Jens Lehmann played every Premier League, Champions League and FA Cup game upon his £1.5m arrival from Germany and was therefore critical to their success as well as being mad as a box of frogs.

But while Cesc Fabregas became one of the stars of his generation and went onto captain Arsenal before achieving things of significance with Barcelona and then Chelsea, Gael Clichy was the only other summer arrival to contribute during the 38-game run, making seven appearances as Ashley Cole’s understudy,

 

Chelsea: 2009/2010
Yuri Zhirkov (£18m, CSKA Moscow), Daniel Sturridge (£6m, Manchester City), Nemanja Matic (£1m, MFK Kosice), Ross Turnbull (free, Middlesbrough)

Ask Chelsea fans their favourite ever season and they will probably say 2004/2005, when Jose Mourinho arrived and set fire to the Red Cartel. The combination of his magnetism and it being the first Premier League title makes it very difficult to even consider an alternative.
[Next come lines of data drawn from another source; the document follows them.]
-- ==== Sys2Proof/Machine/State.lean ====
section
/-!
DEFINITION. The state of the bus fabric (spec 10 R32), its faults (60 R200) and the state right after construction (70 R230).
-/

namespace Sys2Proof.Machine

/-- VIEW: which bus view is live (R42). -/
inductive View where
  /-- No view. -/
  | none
  /-- The CPU-Facing Bus of a CPU service. -/
  | cpu
  /-- The PPU-Facing Bus of `Ppu.step`. -/
  | ppu
  /-- A PPU-Facing Bus inside a CPU-view PPU register access, the CPU view suspended. -/
  | ppuInCpu
deriving DecidableEq, Repr, Inhabited

/-- The fault kinds of R200, with what each records. They are recorded in FAULT by `raise` and stop the machine for good
(R201); no meaning answers `Outcome.fault`, since R201 says what every later operation does. All are the spec's own: safe. -/
inductive Fault where
  /-- Raised by PPU_NT_RD and PPU_NT_WR for an address with bit 13 clear (R134, R202). Safe. -/
  | invariantViolation (addr : Addr)
  /-- Raised by the CPU address decode for an address with no target (R87, R203). Safe. -/
  | unmapped (dir : Dir) (addr : Addr)
  /-- Raised by HOST_SET_INPUT for a port outside 0, 1 (R190, R204). Safe. -/
  | badPort (port : Nat)
  /-- Raised for an illegal request word (R84, R205). Safe. -/
  | reservedOp (word : ReqWord)
  /-- Raised for a request the current view does not offer (R66, R206). Safe. -/
  | viewViolation (op : Op) (view : View)
deriving DecidableEq, Repr

/-- Why the model has no answer. -/
inductive Refusal where
  /-- An instruction without a meaning yet, by its mnemonic; answered by exec's arm alone. Safe. No arm answers it. -/
  | notModelled (mnemonic : String)
deriving DecidableEq, Repr

/-- CTRL[p]: one controller port (R36). -/
structure Latch where
  live   : Byte
  strobe : Bool
  snap   : Byte
deriving DecidableEq, Repr, Inhabited

/-- An image whose parse result is fixed in advance (a scripted `Cart.parse`, R90). -/
structure RomEntry where
  rom    : List Byte
  save   : Option (List Byte)
  result : ParseResult
deriving DecidableEq, Repr

/-- The open parameters of R6 that are data. No operation writes them, so a statement about every state holds for every
value of them. -/
structure Params where
  /-- INIT_WRAM (D10). -/
  initWram  : Memory
  /-- INIT_VRAM (D10). -/
  initVram  : Memory
  /-- INIT_CTRL[0] (D11). -/
  initCtrl0 : Latch
  /-- INIT_CTRL[1] (D11). -/
  initCtrl1 : Latch
  /-- "the CPU's initial state" (R230). -/
  initCpu   : CpuState
  /-- "the PPU's initial state" (R230). -/
  initPpu   : PpuState
  /-- Images whose parse result is known; for any other image `Cart.parse` is the constant of Config. -/
  roms      : List RomEntry
deriving DecidableEq, Repr

/-- The machine: R32's list, then the model's own fields (a session exists, the last result, the host's pending requests). -/
structure State where
  /-- WRAM (R33). -/
  wram    : Memory
  /-- VRAM (R34). -/
  vram    : Memory
  /-- CTRL[0] (R36). -/
  ctrl0   : Latch
  /-- CTRL[1] (R36). -/
  ctrl1   : Latch
  /-- PHASE (R40). -/
  phase   : BitVec 8
  /-- VIEW (R42). -/
  view    : View
  /-- FAULT (R43). -/
  fault   : Option Fault
  /-- CPU state (R44). -/
  cpu     : CpuState
  /-- PPU state (R44). -/
  ppu     : PpuState
  /-- Cartridge state (R44). -/
  cart    : CartState
  /-- The open parameters (R6). -/
  params  : Params
  /-- A session exists (R231, R232). -/
  session : Bool
  /-- What the last operation returned (R9). -/
  result  : Result
  /-- The requests the host has sent and the block has not taken, oldest first (R192). -/
  inbox   : List Request
deriving DecidableEq, Repr

/-- INIT_CTRL's default (D11). DESIGN CHOICE (log 2), unsafe. -/
def Latch.initial : Latch := { live := 0x00#8, strobe := false, snap := 0x00#8 }

/-- The CPU as constructed: idle, with the empty list for its internal state (registers, program counter). DESIGN CHOICE (log 3),
unsafe: R230 leaves the state to the CPU. The script and what it heard are empty too (log 5). -/
def CpuState.initial : CpuState := { idle := true }

/-- The PPU as constructed: nothing pending, no frame, OAM zero, and the empty list for its registers and for its internal state.
DESIGN CHOICE (log 3), unsafe: R230 leaves the state to the PPU. The script and what it heard are empty too (log 5). -/
def PpuState.initial : PpuState := { nmiPending := false, frame := none, oam := Vector.replicate 256 0#8 }

/-- The cartridge as parsed: Horizontal mode, no pending IRQ, no save data, and the empty list for program memory, for character
memory and for its internal state. DESIGN CHOICE (log 3), unsafe: R230 leaves the state to `Cart.parse`. The script is empty too
(log 5). -/
def CartState.initial : CartState := { mirroring := .horizontal, irqPending := false, save := none }

/-- INIT_WRAM and INIT_VRAM all 0x00 (D10's test default), INIT_CTRL's default, the components as above.
DESIGN CHOICE (logs 1, 2, 3), unsafe. -/
def Params.initial : Params where
  initWram := []
  initVram := []
  initCtrl0 := Latch.initial
  initCtrl1 := Latch.initial
  initCpu := CpuState.initial
  initPpu := PpuState.initial
  roms := []

/-- The state at construction (R230): PHASE 0, VIEW NONE, FAULT empty, everything else as `params` says. -/
def State.reset : State where
  wram := Params.initial.initWram
  vram := Params.initial.initVram
  ctrl0 := Params.initial.initCtrl0
  ctrl1 := Params.initial.initCtrl1
  phase := 0#8
  view := .none
  fault := none
  cpu := Params.initial.initCpu
  ppu := Params.initial.initPpu
  cart := CartState.initial
  params := Params.initial
  session := true
  result := .session
  inbox := []

end Sys2Proof.Machine
end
Carlo Ancelotti probably doesn’t even want them to – he’s an unfussy winner, and led Chelsea to their first ever domestic double playing some brilliantly attacking football that saw them score the most goals in a Premier League season (103), including eight on the final day against Wigan to see off the challenge of Manchester United.

Neither Zhirkov nor Matic scored a goal – with the latter leaving for Benfica before coming back as the dominant midfielder we later saw in Mourinho’s second spell – Sturridge got five, and not a sausage from Turnbull.

 

Tottenham: 2018/2019
n/a

Just imagine the smug grin on Daniel Levy’s face had they beaten Liverpool in that diabolically bad Champions League final after spending literally nothing in the summer.

‘What’s that Mauricio, you want £60m for Tanguy Ndombele? Don’t need him, mate.’ Would have been a good call as it turned out with Poch out on his ear in November and Jose Mourinho arriving to fat-shame Ndombele and call the rest of the Spurs squad Specialists In Failure or something equally motivational.

But they were good when they signed no one. Man City, Ajax, remember all that? Yeah. Lovely.

 

Liverpool: 2019/2020
Sepp van den Berg (£4m, PEC Zwolle), Adrian (free, West Ham,), Andy Lonergan (free, Middlesbrough), Harvey Elliott (Fulham, £1.5m)

“We have solutions for all the situations,” Klopp said when asked at the end of the transfer window about his side’s relative inactivity. Not half.

Liverpool went unbeaten and won 26 of their first 27 Premier League games of the season to give themselves a huge lead at the top of the table that Manchester City got nowhere clawing back, with the Red finishing 18 points clear of Pep Guardiola’s side come the end of the campaign.

Adrian played his part, with Liverpool winning all 11 games he subbed in for the injured Alisson, but neither Van den Berg nor Lonergan made a Premier League appearance and Elliott made just two.

 

Chelsea: 2019/2020
Mateo Kovacic (£40m, Real Madrid)

They qualified for the Champions League under Frank f***ing Lampard.